As TundraGreen has mentioned, in Mexico the climate depends on the altitude, not the latitude. There are plenty of places with tropical weather in Mexico, but they're located mostly along the coasts and in the Yucatan Peninsula. Although you're used to the heat and humidity of Alabama, keep in mind that you're not going to find as many places with AC as you probably do where you live now.


----------



## fazervision

RVGRINGO said:


> Surprise! Mexico has a wide variety of climates, elevations, hot, humid, dry, dusty, tropical, semi-tropical, desert, and tiny micro-climates like the north shore of Lake Chapala.
> If you aren't sure of what your are getting into, visit in various seasons. We have, what we call, 'the hot season' in April and May, with dust and terrible dry heat and the sun straight up; sometimes it hits 90F. Boy, do we suffer. Then, in mid-June, the rainy season begins, and lasts until mid-September. Oh how we suffer! It doesn't rain in the daytime, but sometimes the uphill-downhill streets can suddenly get deep with an evening downpour. The thunder and lightning is beautiful; just don't stand on your roof with an umbrella! Then, the rains stop for many months; well, we do have three days of possible sprinkles, Las Cabañelas, in January, which predict the amount of rain to come in the next rainy season .... so the 'indigenos' say (That's the word that the Spanish speaking Italian, Colon, who we call Christopher Columbus, Roman fashion, gave to us and we mispronounce as 'Indian'. He was looking for China, not Hindustan!). Weren't your high school history books great?
> Now, what the 'H' was the topic? Oh, yes; weather.
> Every place has some.



RV Thanks . I am getting the picture that the sterotype of tropical weather in Mexico is pretty much limited to thr East coast. It's also a bit humbling that after I made a slur about the indigenos here where I live, only talk weather and football, that I am all of a sudden talking weather. But it is also humbling to wake up to a self-fulling delusion. So as I said to Tundra I am now East coast bound. So I must re-comb the threads for info about life on the Gulf side. 
To all, if you have things to share about life amd work on the East coast of Mex feel free. faz


----------



## fazervision

Isla Verde said:


> As TundraGreen has mentioned, in Mexico the climate depends on the altitude, not the latitude. There are plenty of places with tropical weather in Mexico, but they're located mostly along the coasts and in the Yucatan Peninsula. Although you're used to the heat and humidity of Alabama, keep in mind that you're not going to find as many places with AC as you probably do where you live now.
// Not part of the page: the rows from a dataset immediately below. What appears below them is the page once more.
-- ==== Sys2Proof/Machine/Pool.lean ====
section
/-! DEFINITION. Pools (spec/13): admission, heartbeats, registry updates, replica locks, segments, remote work and credits
(R368 to R376). The Cuhild packets of R77 are in Cuhild.lean. -/
namespace Sys2Proof.Machine

/-- The device takes part in a pool (R369). -/
def State.inPool (s : State) : Bool := s.netOn && s.obj Obj.poolId != 0 && s.obj Obj.poolDevice != 0xFF
/-- A management member (R370): this device. -/
def State.mgmt (s : State) : Bool := s.obj Obj.compatState == 2

/-! ## Admission (R114, R369) -/

/-- The outcome this device gives a request (R114, R369); among several grounds the lower code (DEDUCED,
notes/assumptions/42.md). The second part is the pair's result (R112). -/
def State.admitOutcome (s : State) (poolId device serial : Nat) (record : Bytes) : Nat × Nat :=
  let pair := if recOk 1 record then pairOutcome s.harbourRecord (recTrim record) else 2
  let allow := s.obj Obj.compatAllowProvisionalPool == 1
  let taken := device == s.self || (s.member device && (s.peer device).serial != serial)
  let out := if pair = 2 ∨ (allow = false ∧ (pair = 1 ∨ s.obj Obj.compatState = 1)) then 1
    else if poolId ≠ s.obj Obj.poolId then 2 else if taken then 3 else 0
  (out, pair)

/-- Send an admission request (R369; its layout is a DESIGN CHOICE, notes/assumptions/43.md). -/
def State.sendAdmit (s : State) (d : Nat) : State :=
  s.sendPacket 0 0x03 d (be 4 (s.obj Obj.poolId) ++ be 1 s.self ++ be 1 (s.obj Obj.compatState) ++ zeros 2 ++ be 8 s.dev.serial ++ s.harbourRecord)

/-- Credits of work queue w that are granted (R368). -/
def State.grantedFor (s : State) (w : Nat) : Nat := (s.members.map (fun d => mget (fun _ => 0) s.pool.granted (64 * d + w))).foldl (· + ·) 0
/-- Grant work credits in units of 8 to admitted members for the work queues of the slots served here (R226, R368;
which member is granted when is a DESIGN CHOICE, notes/assumptions/44.md). -/
def State.grantCredits (s : State) : State :=
  if s.mgmt then s
  else s.each (List.range 64) (fun s w =>
    let p := w % 16
    let served := s.objBit Obj.poolServeMask p && (List.range 4).any (fun n => s.slotUsed p n && s.slotIsle p n == some (w / 16))
    if !served || (s.queue (64 + w)).high then s
    else s.each s.members (fun s d =>
      let g := fun (s : State) (d : Nat) => mget (fun _ => 0) s.pool.granted (64 * d + w)
      if s.isMgmt d ∨ 8 ≤ g s d ∨ 511 - s.obj (Obj.partWorkHigh p) < s.grantedFor w + 8 then s
      else
        let m := mset (fun _ => 0) s.pool.granted (64 * d + w) (g s d + 8)
        ({ s with pool := { s.pool with granted := m } } : State).sendPacket 0 0x06 d (be 1 w ++ zeros 1 ++ be 2 8)))
/-- A remote record leaves work queue w (R226, R368): its credit goes back to the origin, or lapses while w is high or more is granted than
part.work_high now allows. -/
def State.creditBack (s : State) (w : Nat) (record : Bytes) : State :=
  if !bit (byteAt record 3) 1 then s
  else
    let d := recOrigin record
    if (s.queue (64 + w)).high || decide (511 - s.obj (Obj.partWorkHigh (w % 16)) < s.grantedFor w) then
      let m := mupd (fun _ => 0) s.pool.granted (64 * d + w) (fun n => n - 1)
      { s with pool := { s.pool with granted := m } }
    else if s.member d then s.sendPacket 0 0x06 d (be 1 w ++ zeros 1 ++ be 2 1) else s

/-- A pair is admitted once both replies are 0 (R369): the registry goes in full (R373) and credits are granted. -/
def State.tryAdmit (s : State) (d : Nat) : State :=
  let v := s.peer d
  if v.mine = some 0 ∧ v.theirs = some 0 ∧ s.member d = false then
    let s := s.setPeer d { v with at_ := s.clk.ticks }
    let s := s.setEvBit Obj.poolMembers d true
    let s := s.sendReg d (s.ownEntries.map (·.2))
    s.grantCredits.retryRemap
  else s

/-- An admission request of device src, whose packet names pool, device, serial, compat.state and record (R369). -/
def State.admitRequest (s : State) (src poolId device serial compat : Nat) (record : Bytes) : State :=
  if !s.inPool then s
  else
    let o := s.admitOutcome poolId device serial record
    -- the decision is measured but does not count in compat.state (R103, R112; notes/assumptions/45.md)
    let s := s.extend 6 (0x0101) (sha384 (decisionRecord s.harbourRecord (recTrim record) o.2))
    let v := s.peer src
    let fresh := v.mine.isNone
    -- a device that claims a taken number changes nothing of the member that holds it
    let s := if o.1 = 3 then s.ctr Obj.ctrPoolAdmitRefused
      else (s.setPeer src { v with serial := serial, mine := some o.1, pair := o.2, compat := compat, version := recVersion record }).when
        (o.1 != 0) (·.ctr Obj.ctrPoolAdmitRefused)
    let s := if fresh then s.sendAdmit src else s
    (s.sendPacket 0 0x04 src (be 1 o.1)).tryAdmit src
/-- An admission reply (R369). -/
def State.admitReply (s : State) (src outcome : Nat) : State :=
  if !s.inPool then s else (s.setPeer src { s.peer src with theirs := some outcome }).tryAdmit src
Thanks Isla, Being an old conservationist I am not tied to modern contraptions. I call my fan the airconditioner. I also use a low-tech Solar-anemo powered clothes dryer; it takes up a lot of space in the yard and is time consuming because I have to place the wet clothes on it one at a time but it holds over two loads. The humidity is a problem because it takes longer to dry. 
All in all I am more comfortable sweating than shivering. I am thinking Rv is right saying that I should visit befor I make a move. faz


----------



## TundraGreen

fazervision said:


> All in all I am more comfortable sweating than shivering. I am thinking Rv is right saying that I should visit befor I make a move. faz


Definitely! Spend a week or so in every place you are thinking about, before renting. Then spend a year renting, before you make any long term commitments.


----------



## FHBOY

fazervision said:


> Thanks Isla, Being an old conservationist...befor I make a move. faz


Faz: I tend to think that where you are now determines where you think you'd be comfortable when you move. Being in the mid-Atlantic, I'd find Alabama not too hospitable, weather-wise. As a New Yorker, even Maryland was as adjustment. We did spend time in Pto. Vallarta and thought it was great, we are talking climate here, until we found the climate around Lake Chapala. We are not people who do well in humidity and even during "the season" the humidity in PV was not to our liking once we found the climate in the Sierra Madres. Hence the suggestion, to come and stay in several areas until you find one you like. Also, being New Yorkers the idea of the 50's in the morning is almost blissful, when you are used to 10 degrees or even 5 degrees.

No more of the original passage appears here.